> About this task:
Repeat only the stretch of lines below that runs from the line with "routed bit. -/" through the line with "def State.preferred (s", unaltered.

> Given records:
-- ==== Sys2Proof/Machine/Cpu.lean ====
section
/-! DEFINITION. Mailboxes, doorbells, the SPI status byte, the event fabric, roles and watchdogs (R210, R217 to
R233), and the commands of that family. -/

namespace Sys2Proof.Machine

open Sys2Proof

/-! ### Doorbells, core interrupts and the SPI status byte (R209, R210, R227, R228, R230) -/

/-- The FIFO whose visible message bit 0 of doorbell set `t` shows. -/
def msgFifo (t : Nat) : Nat :=
  match t with
  | 0 => 1 | 1 => 0 | 2 => 3 | _ => 2

/-- MBX_DBSTAT(t): the latched bits with MSG. -/
def State.dbView (s : State) (t : Nat) : Word := setFld (s.dbBits t) 0 1 (b2n (decide (0 < (s.fifo (msgFifo t)).visible)))

/-- HIRQ_N is driven low. -/
def State.hirq (s : State) : Bool := (s.dbView 0 &&& s.rd (aOf.mbxDbmask 0)) != 0#32

/-- A core's interrupt input (R209, R210): an unmasked bit of its own doorbell set, or, for the core ACTIVE names, of the
active-core set. -/
def State.coreIrq (s : State) (c : Core) : Bool :=
  let unmasked (t : Nat) : Bool := (s.dbView t &&& s.rd (aOf.mbxDbmask t)) != 0#32
  unmasked (2 + c.idx) || (decide (c = s.active) && unmasked 1)

/-- The SPI status byte (Table 10-8). -/
def State.spiByte (s : State) (full : Bool) (st : Nat) : Nat :=
  b2n full * 128 + b2n s.cpu.pwerr * 64 + b2n s.hirq * 32 + b2n (decide (0 < (s.fifo 1).visible)) * 16 + st

/-- An SPI frame ends with a status and data; INVALID and DENIED raise event 906 (R234). -/
def State.spiEnd (s : State) (full : Bool) (st : Nat) (v : Word) : State :=
  let s := s.when (st == stInvalid || st == stDenied) (·.raise 906)
  s.emit (.spi (s.spiByte full st) v)

/-! ### Mailboxes (R210, R220) -/

/-- The core that writes FIFO `d`, and the one that reads it; the host is `none`. -/
def State.mbxWriter (s : State) (d : Nat) : Option Core :=
  match d with
  | 0 => none | 1 => some s.active | 2 => some .cp0 | _ => some .cp1

/-- The reader of FIFO `d`. -/
def State.mbxReader (s : State) (d : Nat) : Option Core :=
  match d with
  | 0 => some s.active | 1 => none | 2 => some .cp1 | _ => some .cp0

/-- A word joins FIFO `d` with the stamp of its post (R22, R24), or is refused with event 904 when it is full. -/
def State.postWord (s : State) (d : Nat) (v : Word) : State :=
  if (s.fifo d).free = 0 then s.raise 904 else s.drawn.setFifo d ((s.fifo d).push (s.stampOf false) v)

/-- MAILBOX_POST (R220): the host over SPI, or a core. -/
def execMailboxPost (w : MbxAgent) (d : Fin 4) (v : Word) (s : State) : Res :=
  let s := s.begin
  let full := decide ((s.fifo d.val).free = 0)
  match w with
  | .host => done (s.when (s.alive && d.val == 0) (fun s =>
      (s.postWord 0 v).spiEnd full (if full then 8 else 0) 0#32))
  | .core c => done (s.when (s.alive && s.domOn pdCtrl) (fun s =>
      if s.mbxWriter d.val ≠ some c then s.emit .busError
      else (s.postWord d.val v).when full (·.emit .busError)))

/-- HOST_GENERATION_WRITE (R222, R223). -/
def execHostGenerationWrite (v : Word) (s : State) : Res :=
  let s := s.begin
  done (s.when s.alive (fun s =>
    let s := s.hostGen (fld v 0 4)
    (drainOutbox s.fw.outbox.length s).hibernateNow.spiEnd false 0 0#32))

/-- DOORBELL_SET (R227): the host may set bits of the active-core set only. -/
def execDoorbellSet (a : DbAgent) (t : Fin 4) (bits : Word) (s : State) : Res :=
  let s := s.begin
  match a with
  | .host => done (s.when (s.alive && t.val == 1) (fun s => (s.dbSet 1 bits).spiEnd false 0 0#32))
  | .internal => done (s.when s.alive (·.dbSet t.val bits))

/-- DOORBELL_CLEAR (R227): the host may clear bits of its own set only. -/
def execDoorbellClear (a : DbAgent) (t : Fin 4) (bits : Word) (s : State) : Res :=
  let s := s.begin
  match a with
  | .host => done (s.when (s.alive && t.val == 0) (fun s => (s.dbClear 0 bits).spiEnd false 0 0#32))
  | .internal => done (s.when s.alive (·.dbClear t.val bits))

/-- HEARTBEAT (R229): host doorbell bit 31. -/
def execHeartbeat (s : State) : Res :=
  let s := s.begin
  done (s.when s.fwRuns (·.dbSet 0 0x80000000#32))

/-- SPI_STATUS (R230): an unknown command is INVALID and has no effect; a frame that CS_N ends early has none and answers nothing. -/
def execSpiStatus (s : State) (f : SpiFrame := .status) : Res :=
  let s := s.begin
  done (s.when s.alive (fun s =>
    match f with
    | .status => s.spiEnd false 0 0#32
    | .unknown _ => s.spiEnd false stInvalid 0#32
    | .cut => s))

/-! ### Events (R232, R233) -/

/-- A write of EVT_SWSET GO: sources outside group 15 are left alone. -/
def State.swSetOp (s : State) (src : Nat) : State := s.when (src / 64 == 15) (·.raise src)

/-- EVENT_SOFTWARE_SET (R233). -/
def execEventSoftwareSet (src : Nat) (s : State) : Res := done (s.begin.access aOf.evtSwset (·.swSetOp src))

/-- Setting an enable while the status is 1 sets the routed bit. -/
def State.enableOp (s : State) (i : Nat) (v : Word) : State :=
  let rung := v &&& ~~~(s.rd (aOf.evtEn i)) &&& s.rd (aOf.evtStat i)
  let s := s.wr (aOf.evtEn i) v
  (List.range 32).foldl (fun s k => s.when (bitOf rung k) (·.ring (32 * i + k))) s

/-- EVENT_ENABLE_WRITE (R232). -/
def execEventEnableWrite (i : Fin 32) (v : Word) (s : State) : Res :=
  done (s.begin.access (aOf.evtEn i.val) (·.enableOp i.val v))

/-! ### Roles, handover, watchdogs (R217 to R219, R214) -/

/-- Firmware loses what it held in the processors: requests, replies not posted, transfers and the test. -/
def State.fwLost (s : State) : State :=
  { s with fw := { s.fw with requests := [], outbox := [], ingotXfer := none, fwXfer := none, xferClosed := [], test := none, hibernate := false } }

/-- Firmware stops until its next start. -/
def State.fwStop (s : State) : State := ({ s.fwLost with fw := { s.fwLost.fw with started := false } })

/-- ACTIVE moves to the other core, PENDING and STBY_RDY clear. -/
def State.swapRoles (s : State) : State :=
  (((s.setF aOf.sysRole 0 1 s.active.other.idx).setBit aOf.sysRole 9 false).setBit aOf.sysRole 4 false)

/-- JTAG is open (Table 10-3). -/
def State.jtagOpen (s : State) : Bool := s.fuses.lifecycle != .production

/-- RELEASE, ARBVER and slot of the image on a core; open values where the model saw no header. -/
def State.imageOn (s : State) (c : Core) : Image :=
  match s.core c with
  | .running i => i
  | _ => { slot := s.cpu.bootSlot, loose := false, arbver := (Config.imageWord 0).toNat % 33, release := Config.imageWord 1, level := 3#32 }

/-- The preferred slot of the boot record; A where it is invalid (R213). -/
def State.preferred (s : State) : Nat := match s.recLoad 1 with | some bs => fld (bodyWord bs 0) 0 1 | none => 0

/-- SYS_BOOT STAGE changes, which the boot status word shows (Table 10-4). -/
def State.setStage (s : State) (n : Nat) : State := (s.setF aOf.sysBoot 0 4 n).emit (.stage n)

/-- SYS_BOOT SLOT, TRIAL, ARB and LCS follow (Table 10-4). -/
def State.showBoot (s : State) : State :=
  let i := s.imageOn s.active
  let s := (s.setF aOf.sysBoot 8 1 i.slot).setBit aOf.sysBoot 9 (i.slot != s.preferred || i.loose)
  (s.setF aOf.sysBoot 18 6 s.fuses.arb).setF aOf.sysBoot 16 2
    (match s.fuses.lifecycle with | .development => 0 | .production => 1 | .returned => 2)

/-- ROLE_SWAP (R217): a write of SWAP by the active core while the standby is ready. -/
def execRoleSwap (m : Master) (s : State) : Res :=
  done (s.begin.access aOf.sysRole (fun s =>
    s.when (m == s.active.master && s.bit aOf.sysRole 4) (·.setBit aOf.sysRole 9 true)))

/-- The swap takes effect: event 3; the new active core answers FW_HANDOVER, and the former one is reset. -/
def State.swapOp (s : State) : State :=
  let old := s.active
  let s := (s.swapRoles.raise 3).showBoot
  match s.cpu.handover with
  | none => s
  | some _ =>
    let s := { s with cpu := { s.cpu with handover := none } }
    let s := s.answerWhere (fun r => decide (r.wait = .handover)) stOk
      (fun s _ => [(s.imageOn s.active).release, BitVec.ofNat 32 s.active.idx])
    { s.resetCore old with cpu := { (s.resetCore old).cpu with bootSlot := (s.imageOn s.active).slot } }

/-- SWAP_APPLY (R217, R218). -/
def execSwapApply (s : State) : Res :=
  let s := s.begin
  done (s.when (s.alive && s.domOn pdCtrl && s.bit aOf.sysRole 9 && !s.cpu.takeover) (·.swapOp))

/-- A handover is abandoned: the standby reboots the preferred slot, event 4, FW_HANDOVER is answered FAULT (R218). -/
def State.abandonHandover (s : State) : State :=
  let s := { s with cpu := { s.cpu with handover := none, bootSlot := s.preferred } }
  let s := (s.resetCore s.active.other).raise 4
  s.answerWhere (fun r => decide (r.wait = .handover)) stFault (fun _ _ => [])

/-- HANDOVER_TIMEOUT (R218). -/
def execHandoverTimeout (s : State) : Res :=
  let s := s.begin
  done (s.when (s.alive && s.domOn pdCtrl && s.cpu.handover.isSome && !s.bit aOf.sysRole 4) (·.abandonHandover))

/-- WATCHDOG_KICK (R219): 0x5A restarts the count. -/
def execWatchdogKick (c : Core) (v : BitVec 8) (s : State) : Res :=
  done (s.begin.access (aOf.sysWdt c.idx) (fun s => s.when (v == 0x5A#8) (fun s =>
    match c with
    | .cp0 => { s with cpu := { s.cpu with kick0 := s.extNs } }
    | .cp1 => { s with cpu := { s.cpu with kick1 := s.extNs } })))

/-- The active core is reset and reboots in place: event 2, a new device generation, and the Boot ROM reads again (R219). -/
def State.rebootActive (s : State) : State := (((s.resetCore s.active).nextGen 1).fwStop.raise 2).setStage 2

/-- A watchdog expires: the role moves when the standby is ready, else the core reboots in place. -/
def State.wdtOp (s : State) (c : Core) : State :=
  let s := (s.setBit (aOf.sysWdt c.idx) 22 true).raise c.idx
  if c = s.active then
    if s.bit aOf.sysRole 4 then { s with cpu := { s.cpu with takeover := true } }
    else s.rebootActive
  else (s.resetCore c).setBit aOf.sysRole 9 false

/-- WATCHDOG_EXPIRE (R219). -/
def execWatchdogExpire (c : Core) (s : State) : Res :=
  let s := s.begin
  done (s.when (s.alive && s.domOn pdCtrl && s.bit (aOf.sysWdt c.idx) 23) (·.wdtOp c))

/-- The standby takes the consumer role: device generation, event 2; requests held by the failed core are gone. -/
def State.takeoverOp (s : State) : State :=
  let s := { s with cpu := { s.cpu with takeover := false, handover := none } }
  (((s.swapRoles.nextGen 1).raise 2).fwLost).showBoot

/-- TAKEOVER (R219): where the standby core is no longer ready, the expired core reboots in place. -/
def execTakeover (s : State) : Res :=
  let s := s.begin
  done (s.when (s.alive && s.domOn pdCtrl && s.cpu.takeover) (fun s =>
    if s.bit aOf.sysRole 4 then s.takeoverOp
    else ({ s with cpu := { s.cpu with takeover := false } }).rebootActive))

/-- The core a bus master is. -/
def coreOfMaster : Master → Option Core
  | .cp0 => some .cp0
  | .cp1 => some .cp1
  | _ => none

/-- Fuses are blown up to `target` where the image on the writing core allows it (R214); whether blowing succeeds is
an open value. -/
def State.blowTo (s : State) (c : Core) (target : Nat) : State × Bool :=
  if target ≤ s.fuses.arb then (s, true)
  else if (s.imageOn c).arbver < target ∨ 32 < target then (s, false)
  else
    let ok := Config.fuseBlows s.free
    let s := s.drawn
    if ok then ((({ s with fuses := { s.fuses with arb := target } }).showBoot).raise 908, true) else (s, false)

/-- ARB_TARGET_WRITE (R214). -/
def execArbTargetWrite (m : Master) (target : Nat) (s : State) : Res :=
  done (s.begin.access aOf.secArb (fun s =>
    match coreOfMaster m with
    | some c => (s.blowTo c target).1
    | none => s))

end Sys2Proof.Machine
end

> Response:
/-- Setting an enable while the status is 1 sets the routed bit. -/
def State.enableOp (s : State) (i : Nat) (v : Word) : State :=
  let rung := v &&& ~~~(s.rd (aOf.evtEn i)) &&& s.rd (aOf.evtStat i)
  let s := s.wr (aOf.evtEn i) v
  (List.range 32).foldl (fun s k => s.when (bitOf rung k) (·.ring (32 * i + k))) s

/-- EVENT_ENABLE_WRITE (R232). -/
def execEventEnableWrite (i : Fin 32) (v : Word) (s : State) : Res :=
  done (s.begin.access (aOf.evtEn i.val) (·.enableOp i.val v))

/-! ### Roles, handover, watchdogs (R217 to R219, R214) -/

/-- Firmware loses what it held in the processors: requests, replies not posted, transfers and the test. -/
def State.fwLost (s : State) : State :=
  { s with fw := { s.fw with requests := [], outbox := [], ingotXfer := none, fwXfer := none, xferClosed := [], test := none, hibernate := false } }

/-- Firmware stops until its next start. -/
def State.fwStop (s : State) : State := ({ s.fwLost with fw := { s.fwLost.fw with started := false } })

/-- ACTIVE moves to the other core, PENDING and STBY_RDY clear. -/
def State.swapRoles (s : State) : State :=
  (((s.setF aOf.sysRole 0 1 s.active.other.idx).setBit aOf.sysRole 9 false).setBit aOf.sysRole 4 false)

/-- JTAG is open (Table 10-3). -/
def State.jtagOpen (s : State) : Bool := s.fuses.lifecycle != .production

/-- RELEASE, ARBVER and slot of the image on a core; open values where the model saw no header. -/
def State.imageOn (s : State) (c : Core) : Image :=
  match s.core c with
  | .running i => i
  | _ => { slot := s.cpu.bootSlot, loose := false, arbver := (Config.imageWord 0).toNat % 33, release := Config.imageWord 1, level := 3#32 }

/-- The preferred slot of the boot record; A where it is invalid (R213). -/
def State.preferred (s : State) : Nat := match s.recLoad 1 with | some bs => fld (bodyWord bs 0) 0 1 | none => 0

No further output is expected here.